Clayton Williams Energy, Inc. (“CWEI”) (NASDAQ:CWEI) today announced that its wholly owned subsidiary, Southwest Royalties, Inc. (“SWR”), has called special meetings of limited partners of each of the 24 limited partnerships for which SWR serves as the general partner (the “SWR Partnerships”) at 10:00 a.m., local time, on March 7, 2012. At the special meetings, limited partners of each of the SWR Partnerships will be asked to approve, among other things, agreements and plans of merger dated as of October 28, 2011, pursuant to which each SWR Partnership will merge into SWR, with SWR being the surviving entity in the merger. Upon consummation of the mergers, the limited partner interests in each of the SWR Partnerships, other than those held by SWR, will be converted into the right to receive cash. SWR will not receive any cash payment for its partnership interests in the partnership. However, as a result of the mergers, SWR will acquire 100% of the assets and liabilities of the SWR partnerships. SWR has set the close of business on January 12, 2012 as the record date for the limited partners who are entitled to notice of, and to vote at, the special meetings or any adjournments or postponements of the special meetings.

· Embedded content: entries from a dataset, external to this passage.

/-- R26, R361 to R363, R412 to R417: TRAP, BRK and HALT report themselves. A gang with a handler saves its control set at the return point and
goes on at TRAPVEC with one path of its live lanes; one without, or in trap mode, or at HALT, is parked and the host is interrupted. TRET
restores the control set, or enters the handler again while entries are pending. RESUME settles or drops entries.
The return point of a fault of an asynchronous access is the model's reading (assumption 40). -/
def Obligations.TrapsAndReturns : Prop :=
  let joined := fun (s : State) (r : Stopping) => r.entries.foldl (fun l e => putEntry e l) (s.g.pend.filter fun e => e.lanes != 0)
  let inOrder := fun (l : List PendEntry) => l.Pairwise fun x y => x.order ≤ y.order
  (∀ h n s, s.act h ≠ 0 →
    (∃ t, exec (.trap h n) s = .next t ∧ StopsAfter 0x32 n.toNat (s.g.exec &&& s.g.live) 0 0 [] s t) ∧
    (∃ t, exec (.brk h n) s = .next t ∧ StopsAfter 0x30 n.toNat (s.g.exec &&& s.g.live) 0 0 [] s t) ∧
    (∃ t, exec (.halt h) s = .next t ∧ StopsAfter 0x32 0xFF (s.g.exec &&& s.g.live) 0 0 [] s t)) ∧
  (∀ (r : Stopping) (s : State), inOrder (s.g.pend.filter fun e => e.lanes != 0) → inOrder (joined s r)) ∧
  (∀ (r : Stopping) (s : State), s.g.drover = false → s.g.handler = none → s.g.trapvec >>> 3 ≠ 0 → r.regs.cause ≠ 0xFF32 →
    let t := enterTrap s.g r s
    t.g.trap = r.regs ∧ t.g.pend = joined s r ∧ t.g.stopping = none ∧ t.g.parked = s.g.parked ∧
    t.g.paths = [⟨s.g.nextPath, (s.g.trapvec >>> 3).setWidth 54, s.g.live, 0, 0, false, false, [], none, []⟩] ∧
    t.g.exec = s.g.live ∧ t.g.live = s.g.live ∧ t.g.planes = [] ∧ t.g.region = none ∧ t.g.save = none ∧
    t.g.sregs = s.g.sregs ∧ t.g.vregs = s.g.vregs ∧ t.g.mregs = s.g.mregs ∧ t.g.kregs = s.g.kregs ∧ t.g.wb = s.g.wb ∧ t.g.rb = s.g.rb ∧
    ∃ c, t.g.handler = some c ∧ c.exec = s.g.exec ∧ c.save = s.g.save ∧ c.planes = s.g.planes ∧ c.wb = s.g.wb ∧
      c.region = s.g.region.filter (fun x => ({ s.g with paths := c.paths } : Agent).within x) ∧ c.rb = s.g.rb ∧ c.calls = s.g.calls ∧ c.divs = s.g.divs ∧ c.frames = s.g.frames ∧
      c.paths.map (·.id) = s.g.paths.map (·.id) ∧ c.paths.map (·.lanes) = s.g.paths.map (·.lanes) ∧
      (∀ p, s.g.path? r.path = some p → ∃ q, c.paths.find? (·.id == r.path) = some q ∧ q.pc = r.pc ∧ q.plane = r.plane)) ∧
  (∀ (r : Stopping) (s : State), s.g.drover = false → (s.g.handler.isSome = true ∨ s.g.trapvec >>> 3 = 0 ∨ r.regs.cause = 0xFF32) →
    let t := enterTrap s.g r s
    t.g.parked = true ∧ t.g.nonstop = false ∧ t.g.trap = r.regs ∧ t.g.pend = joined s r ∧ t.g.handler = s.g.handler ∧
    t.g.exec = s.g.exec ∧ t.g.live = s.g.live ∧ t.g.sregs = s.g.sregs ∧ t.g.vregs = s.g.vregs ∧
    (t.reg rHintst).getLsbD 0 = true ∧
    (s.sys.parklog.length < 64 → t.sys.parklog = s.sys.parklog ++
      [⟨false, s.g.handler.isSome, s.gangid s.g, (s.grid s.g.grid).gridid, r.regs.cause.setWidth 16⟩])) ∧
  (∀ h s, ∃ t, exec (.tret h) s = .next t ∧
    (s.g.handler = none → TrapsWith 0x01 0xAF (s.lanes &&& s.g.live) 0 0 s t) ∧
    (s.g.handler.isSome = true → s.vectorsDue = true → Waits s t) ∧
    (s.g.handler.isSome = true → s.vectorsDue = false → s.g.pend ≠ [] → t.g.handler = s.g.handler ∧ t.g.trap = s.g.trap ∧ t.g.pend = s.g.pend ∧ t.sel = false ∧
      t.g.exec = s.g.live ∧ t.g.sregs = s.g.sregs ∧ t.g.vregs = s.g.vregs ∧
      t.g.paths = [⟨s.g.nextPath, (s.g.trapvec >>> 3).setWidth 54, s.g.live, 0, 0, false, false, [], none, []⟩]) ∧
    (∀ c, s.g.handler = some c → s.vectorsDue = false → s.g.pend = [] → s.g.hits = [] →
      (∀ e ∈ c.divs, ∀ a ∈ e.todo, a.lanes ≠ 0 ∧ a.lanes &&& s.g.live = a.lanes) →
      (∀ f ∈ c.frames, f.spill.isSome = true ∨ ∀ x ∈ s.g.frames, x.base = f.base → x.spill = none) →
      (∀ p ∈ c.paths, p.lanes &&& s.g.live ≠ 0) → (∀ k ∈ c.calls, k.lanes &&& s.g.live ≠ 0) →
      t.g.handler = none ∧ t.g.paths = c.paths.map (fun p => { p with lanes := p.lanes &&& s.g.live, age := 0 }) ∧ t.g.exec = c.exec ∧
      t.g.save = c.save ∧ t.g.planes = c.planes ∧ t.g.region = c.region ∧ t.g.wb = c.wb ∧ t.g.rb = c.rb ∧ t.g.calls = c.calls ∧
      t.g.divs = c.divs ∧ t.g.frames = c.frames ∧ t.g.sregs = s.g.sregs ∧ t.g.vregs = s.g.vregs ∧ t.g.mregs = s.g.mregs ∧
      t.g.kregs = s.g.kregs ∧ t.g.fp = s.g.fp ∧ t.g.trap = s.g.trap ∧ t.g.live = s.g.live ∧ MemoryKept s t)) ∧
  (∀ h d a s, s.g.handler = none → (∃ t, exec (.resumeByMask h d a) s = .next t ∧ TrapsWith 0x01 0xAF (s.lanes &&& s.g.live) 0 0 s t) ∧
    (∃ t, exec (.resumeComplete h d) s = .next t ∧ TrapsWith 0x01 0xAF (s.lanes &&& s.g.live) 0 0 s t) ∧
    (∃ t, exec (.resumeDiscard h d) s = .next t ∧ TrapsWith 0x01 0xAF (s.lanes &&& s.g.live) 0 0 s t)) ∧
  (∀ h d s, s.g.handler.isSome = true → s.g.resuming = none → ∃ t, exec (.resumeDiscard h d) s = .next t ∧ t.sr d = 0 ∧ t.g.pend = [] ∧ MemoryKept s t ∧
    t.g.vregs = s.g.vregs ∧ t.g.trap = s.g.trap ∧ t.g.handler = s.g.handler ∧ ∀ n, n ≠ d.toNat → t.g.sget n = s.g.sget n) ∧
  (∀ h d a s i e (bs : Nat → List Nat) p q, (i = Instr.resumeComplete h d ∨ (i = Instr.resumeByMask h d a ∧ (s.sr a).getLsbD 0 = true)) →
    let f := (s.entryForm e).1
    let rs := (s.entryForm e).2
    s.g.handler.isSome = true → s.g.resuming = none → s.settlesDue = false → s.g.pend = [e] → s.g.id ≠ 0 → rs ≠ [] → f.kind = .load → f.uni = false → f.rel = false → f.space ≠ 0 →
    f.n ≠ 8 → f.dest = .vector p q → s.countersFull f = false →
    (s.lanesAt f rs bs → ∃ t, exec i s = .next t ∧ t.g.pend = [] ∧ t.sr d = 0 ∧ MemoryKept s t ∧ t.g.trap = s.g.trap ∧
      ∀ r ∈ rs, t.g.pget p r.lane = (extend f.sx (8 * f.n) (s.bytesAt (bs r.lane))).setWidth 32) ∧
    (∀ k b, k ∈ rs → s.place s.g f k = .bad b → (∀ r ∈ rs, r.lane ≠ k.lane → s.place s.g f r = .own (bs r.lane)) →
      ∃ t, exec i s = .next t ∧ t.g.pend = [{ e with lanes := lane k.lane }] ∧ t.sr d = 1 ∧ MemoryKept s t ∧
        t.g.trap = ⟨BitVec.ofNat 64 (b.1 % 256 + b.2 % 256 * 256), s.g.trap.pc, lane k.lane, k.ea, 0⟩ ∧ t.g.handler = s.g.handler ∧
        ∀ r ∈ rs, r.lane ≠ k.lane → t.g.pget p r.lane = (extend f.sx (8 * f.n) (s.bytesAt (bs r.lane))).setWidth 32))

Each of the mergers is subject to customary closing conditions, including approval by the limited partners of each of the SWR Partnerships. The merger consideration will be 100% cash and is expected to be approximately $40.2 million in the aggregate for all 24 SWR Partnerships.

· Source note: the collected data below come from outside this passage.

-- ==== Sys2Proof/Laws/Frames.lean ====
section
/-!
SUPPORT. What the shared operations can do: the capture of granules, register writes, the end of a word, and the four ways in which
a word writes its result.
-/
namespace Sys2Proof.Machine

-- The capture of pending granules (R138 to R145).

/-- Nothing but the registers of BAR0, the dies, the colours and the count of free values differs. -/
def OnlyRecords (s t : State) : Prop := t = { s with bar := t.bar, dies := t.dies, sys := t.sys, fresh := t.fresh }

theorem OnlyRecords.refl (s : State) : OnlyRecords s s := rfl
theorem OnlyRecords.trans {s t u : State} (h : OnlyRecords s t) (k : OnlyRecords t u) : OnlyRecords s u := by
  unfold OnlyRecords at *; rw [k, h]

theorem setReg_only (s : State) (o : Nat) (v : U64) : OnlyRecords s (s.setReg o v) := rfl
theorem count_only (s : State) (o n : Nat) : OnlyRecords s (s.count o n) := rfl
theorem setDie_only (s : State) (d : Nat) (x : DieState) : OnlyRecords s (s.setDie d x) := rfl
theorem sys_only (s : State) (x : SystemState) : OnlyRecords s { s with sys := x } := rfl
theorem fresh_only (s : State) (n : Nat) : OnlyRecords s { s with fresh := n } := rfl
theorem dies_only (s : State) (x : SMap DieState) : OnlyRecords s { s with dies := x } := rfl
theorem setColour_only (s : State) (c : Bool) (x : Colour) : OnlyRecords s (s.setColour c x) := by
  cases c <;> rfl

theorem logError_only (d pa : Nat) (k c : BitVec 4) (n : BitVec 7) (s : State) : OnlyRecords s (logError d pa k c n s) := by
  unfold logError
  have h := count_only s (rDieMem d (if k == 0 then 0x60 else 0x68)) 1
  simp only
  generalize s.count (rDieMem d (if k == 0 then 0x60 else 0x68)) 1 = u at h ⊢
  split
  · exact h.trans (setDie_only _ _ _)
  · split
    · exact h
    · split <;> exact h.trans (setDie_only _ _ _)

theorem logOwn_only (d a : Nat) (k c : BitVec 4) (n : BitVec 7) (s : State) : OnlyRecords s (logOwn d a k c n s) := by
  unfold logOwn; split
  · exact logError_only _ _ _ _ _ _
  · exact (fresh_only s _).trans (logError_only _ _ _ _ _ _)
/-- The error log changes nothing else, however many errors it takes. -/
theorem logged_only {α : Type} (f : α → State → State) (h : ∀ x s, OnlyRecords s (f x s)) (l : List α) (s : State) :
    OnlyRecords s (l.foldl (fun s x => f x s) s) := by
  induction l generalizing s with
  | nil => exact .refl s
  | cons a r ih => exact (h a s).trans (ih _)
theorem correct_only (k : List Flaw) (a n : Nat) (no : BitVec 7) (s : State) : OnlyRecords s (correct k a n no s) :=
  logged_only _ (fun _ _ => logOwn_only _ _ _ _ _ _) _ s
theorem correctGranule_only (gr : Nat) (s : State) : OnlyRecords s (correctGranule gr s) := by
  unfold correctGranule
  simp only
  split
  · exact .refl s
  · split
    · exact correct_only _ _ _ _ _
    · exact (correct_only _ _ _ _ s).trans (logged_only _ (fun _ _ => logOwn_only _ _ _ _ _ _) _ _)

/-- Where an update of a colour is conditional. -/
theorem OnlyRecords.colourIf {s u : State} (h : OnlyRecords s u) (b : Prop) [Decidable b] (c : Bool) (x : Colour) :
    OnlyRecords s (if b then u.setColour c x else u) := by
  split
  · exact h.trans (setColour_only _ _ _)
  · exact h

theorem failColour_only (c : Bool) (s : State) : OnlyRecords s (failColour c s) := by
  unfold failColour
  simp only
  split
  · exact .refl s
  · exact (setColour_only s c _).trans (dies_only _ _)
theorem recordDone_only (r : Rec) (s : State) : OnlyRecords s (recordDone r s) := by
  have one : ∀ (c : Bool) (u : State), OnlyRecords u
      (if r.colours &&& tagOf c = 0 then u
        else if r.kind == 0x0F then u.setColour c { u.colour c with closed := r.die :: (u.colour c).closed }
        else if r.kind == 0x10 then u.setColour c { u.colour c with aborting := (u.colour c).aborting.filter (· != r.die) } else u) := by
    intro c u
    split
    · exact .refl u
    · split
      · exact setColour_only _ _ _
      · exact (OnlyRecords.refl u).colourIf _ _ _
  exact (one false s).trans (one true _)
/-- A record written, or failed, changes nothing but the records of what is staged, and the colours. -/
theorem writeRecord_only (d : Nat) (b : Bool) (s : State) : OnlyRecords s (writeRecord d b s) := by
  unfold writeRecord
  simp only
  split
  · exact .refl s
  · rename_i r _
    have h0 : ∀ x, OnlyRecords s ((s.useFree 1).setDie d x) := fun _ => rfl
    split
    · exact (((h0 _).trans (setReg_only _ _ _)).trans (sys_only _ _)).trans (recordDone_only _ _)
    · have h1 : ∀ (b : Prop) [Decidable b] (c : Bool) (u : State), OnlyRecords s u → OnlyRecords s (if b then failColour c u else u) := by
        intro b _ c u hu
        split
        · exact hu.trans (failColour_only _ _)
        · exact hu
      exact h1 _ true _ (h1 _ false _ (h0 _))
theorem makeRoom_only (k d n : Nat) (w : Bool) (s : State) : OnlyRecords s (makeRoom k d n w s) := by
  induction k generalizing s with
  | zero => exact .refl s
  | succ k ih =>
    unfold makeRoom
    simp only
    split
    · exact .refl s
    · split
      · exact ((fresh_only s _).trans (count_only _ _ _)).trans ((writeRecord_only d true _).trans (ih _))
      · exact (writeRecord_only d true _).trans (ih _)
theorem stage_only (w : Bool) (r : Rec) (s : State) : OnlyRecords s (stage w r s) := by
  unfold stage
  have h := makeRoom_only (s.die r.die).staging.length r.die r.bytes w s
  simp only
  generalize makeRoom (s.die r.die).staging.length r.die r.bytes w s = u at h ⊢
  generalize ((if u.sys.c0.fail = true then 1 else (0 : BitVec 2)) ||| (if u.sys.c1.fail = true then 2 else 0)) = m
  split
  · exact h
  · exact ((h.trans (setDie_only _ _ _)).colourIf _ _ _).colourIf _ _ _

Important information concerning the proposed mergers is contained in proxy statements for each of the SWR Partnerships. These proxy statements are first being mailed to the limited partners of the SWR Partnerships on or about January 18, 2012. Limited partners are urged to read the applicable proxy statement, any related supplements and amendments, and all other related materials carefully, because they contain (and will contain) important information concerning the proposed mergers.